Future Perspectives on Baryon Form Factor Measurements with BES III

Department of Physics and Astronomy, Uppsala University, Box 516, S-75120 Uppsala, Sweden

^a e-mail: karin.schonning@physics.uu.se

Published online: 22 March 2017

Abstract

The electromagnetic structure of hadrons, parameterised in terms of electromagnetic form factors, EMFF’s, provide a key to the strong interaction. Nucleon EMFF’s have been studied rigorously for more than 60 years but the new techniques and larger data samples available at modern facilities have given rise to a renewed interest for the field. Recently, the access to hyperon structure by hyperon time-like EMFF provides an additional dimension. The BEijing Spectrometer (BES III) at the Beijing Electron Positron Collider (BEPC-II) in China is the only running experiment where time-like baryon EMFF’s can be studied in the e⁺e⁻ → BB̅ reaction. The BES III detector is an excellent tool for baryon form factor measurements thanks to its near 4π coverage, precise tracking, PID and calorimetry. All hyperons in the SU(3) spin 1/2 octet and spin 3/2 decuplet are energetically accessible within the BEPC-II energy range. Recent data on proton and Λ hyperon form factors will be presented.

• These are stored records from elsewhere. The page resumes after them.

/-- An allocate that no reason of R133 refuses gives the seat the lowest free pool ring with the seat's arguments,
ENABLE set and both indices 0, and counts one pool ring fewer; a configure sets BASE, SPACE and SIZE_LOG2, ENABLE and
both indices; a release leaves the ring as at power-up and counts one pool ring more, and no SEAT_EVT_RING names the
ring any more; a reset of indices zeroes both; the last three discard the ring's command in progress; each reports
REASON 0 and the ring. An operation that a reason refuses reports the reason and leaves every ring as it was. Every
operation leaves the other rings as they were. Entries that event delivery puts into the seats' event rings, and
messages held for a tile that its emptied ring takes, stand apart. -/
def Obligations.RingOperationsActOrGiveAReason : Prop :=
  let key (seat : SeatNo) : Nat := seatKey seat pRing
  let quiet (s : State) (n : Nat) : Prop := ¬ s.eventRing n ∧ (n < 8192 → (s.credit (n / 2)).held = [])
  let said (t : State) (seat : SeatNo) (reason n : Nat) : Prop :=
    t.fld (key seat) F.RING_OP_STAT_REASON = reason ∧ t.fld (key seat) F.RING_OP_STAT_RING = n
  (∀ (s : State) (seat : SeatNo), s.serves seat = true →
    let a := s.ringArg seat
    (s.allocReason seat a = 0 → Answers (.ringAllocate seat) s fun t => ∃ n, 8200 ≤ n ∧ n < 16384 ∧ (s.ring n).role = 0 ∧
      (∀ m, 8200 ≤ m → m < n → (s.ring m).role ≠ 0) ∧
      (¬ s.eventRing n → t.ring n = { s.ring n with base := a.base, space := a.space, sizeLog2 := a.size, role := a.role,
                                                    cons := 0, prod := 0, owner := seat, enable := true }) ∧
      (t.ring n).base = a.base ∧ (t.ring n).role = a.role ∧ (t.ring n).owner = seat ∧ (t.ring n).enable = true ∧
      said t seat 0 n ∧ t.fld pRing F.RING_POOL_FREE_FREE = s.fld pRing F.RING_POOL_FREE_FREE - 1 ∧
      ∀ m, m ≠ n → ¬ s.eventRing m → t.ring m = s.ring m) ∧
    (s.allocReason seat a ≠ 0 → Answers (.ringAllocate seat) s fun t =>
      said t seat (s.allocReason seat a) 0 ∧ ∀ m, ¬ s.eventRing m → t.ring m = s.ring m)) ∧
  (∀ (s : State) (seat : SeatNo) (n : RingNo), s.serves seat = true →
    let a := s.ringArg seat
    let r := s.ring n
    (s.configReason seat n = 0 → Answers (.ringConfigure seat n) s fun t =>
      said t seat 0 n ∧ look none t.commands n = none ∧ (t.ring n).base = a.base ∧ (t.ring n).space = a.space ∧
      (t.ring n).sizeLog2 = a.size ∧ (t.ring n).enable = true ∧ (t.ring n).cons = 0 ∧
      (quiet s n → t.ring n = { r with base := a.base, space := a.space, sizeLog2 := a.size, cons := 0, prod := 0, enable := true,
                                       owner := if n.val < 8192 then seat else r.owner }) ∧
      ∀ m, m ≠ n → quiet s m → t.ring m = s.ring m) ∧
    (s.configReason seat n ≠ 0 → Answers (.ringConfigure seat n) s fun t =>
      said t seat (s.configReason seat n) n ∧ t.commands = s.commands ∧ ∀ m, quiet s m → t.ring m = s.ring m)) ∧
  (∀ (s : State) (seat : SeatNo) (n : RingNo), s.serves seat = true →
    (s.targetReason seat n true = 0 → Answers (.ringRelease seat n) s fun t =>
      said t seat 0 n ∧ t.ring n = ringReset n ∧ look none t.commands n = none ∧
      t.fld pRing F.RING_POOL_FREE_FREE = (s.fld pRing F.RING_POOL_FREE_FREE + 1) % 2 ^ 14 ∧
      (∀ k : SeatNo, ¬ (t.fld (pSeat k) F.SEAT_EVT_RING_VALID = 1 ∧ t.fld (pSeat k) F.SEAT_EVT_RING_RING = n)) ∧
      ∀ m, m ≠ n → ¬ s.eventRing m → t.ring m = s.ring m) ∧
    (s.targetReason seat n true ≠ 0 → Answers (.ringRelease seat n) s fun t =>
      said t seat (s.targetReason seat n true) n ∧ t.commands = s.commands ∧ ∀ m, ¬ s.eventRing m → t.ring m = s.ring m)) ∧
  (∀ (s : State) (seat : SeatNo) (n : RingNo), s.serves seat = true →
    (s.targetReason seat n false = 0 → Answers (.ringResetIndices seat n) s fun t =>
      said t seat 0 n ∧ look none t.commands n = none ∧ (t.ring n).cons = 0 ∧
      (quiet s n → t.ring n = { s.ring n with cons := 0, prod := 0 }) ∧ ∀ m, m ≠ n → quiet s m → t.ring m = s.ring m) ∧
    (s.targetReason seat n false ≠ 0 → Answers (.ringResetIndices seat n) s fun t =>
      said t seat (s.targetReason seat n false) n ∧ t.commands = s.commands ∧ ∀ m, quiet s m → t.ring m = s.ring m))
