-- ==== Sys2Proof/Laws/State.lean ====
section
/-!
SUPPORT. One lemma per field of the state for each of its updates, so that no proof unfolds an update.
-/
namespace Sys2Proof.Machine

Furthermore, a world-leading data sample was collected in 2014-2015 for precision measurements of baryon form factors. In particular, the data will enable a measurement of the relative phase between the electric and the magnetic form factors for Λ and Λ_c⁺ and hyperons. The modulus of the phase can be extracted from the hyperon polarisation, which in turn is experimentally accessible via the weak, parity violating decay. Furthermore, from the spin correlation between the outgoing hyperon and antihyperon, the sign of the phase can be extracted. This means that the time-like form factors can be completely determined for the first time. The methods will be outlined and the prospects of the BES III form factor measurements will be given. We will also present a planned upgrade of the BES III detector which is expected to improve future form factor measurements.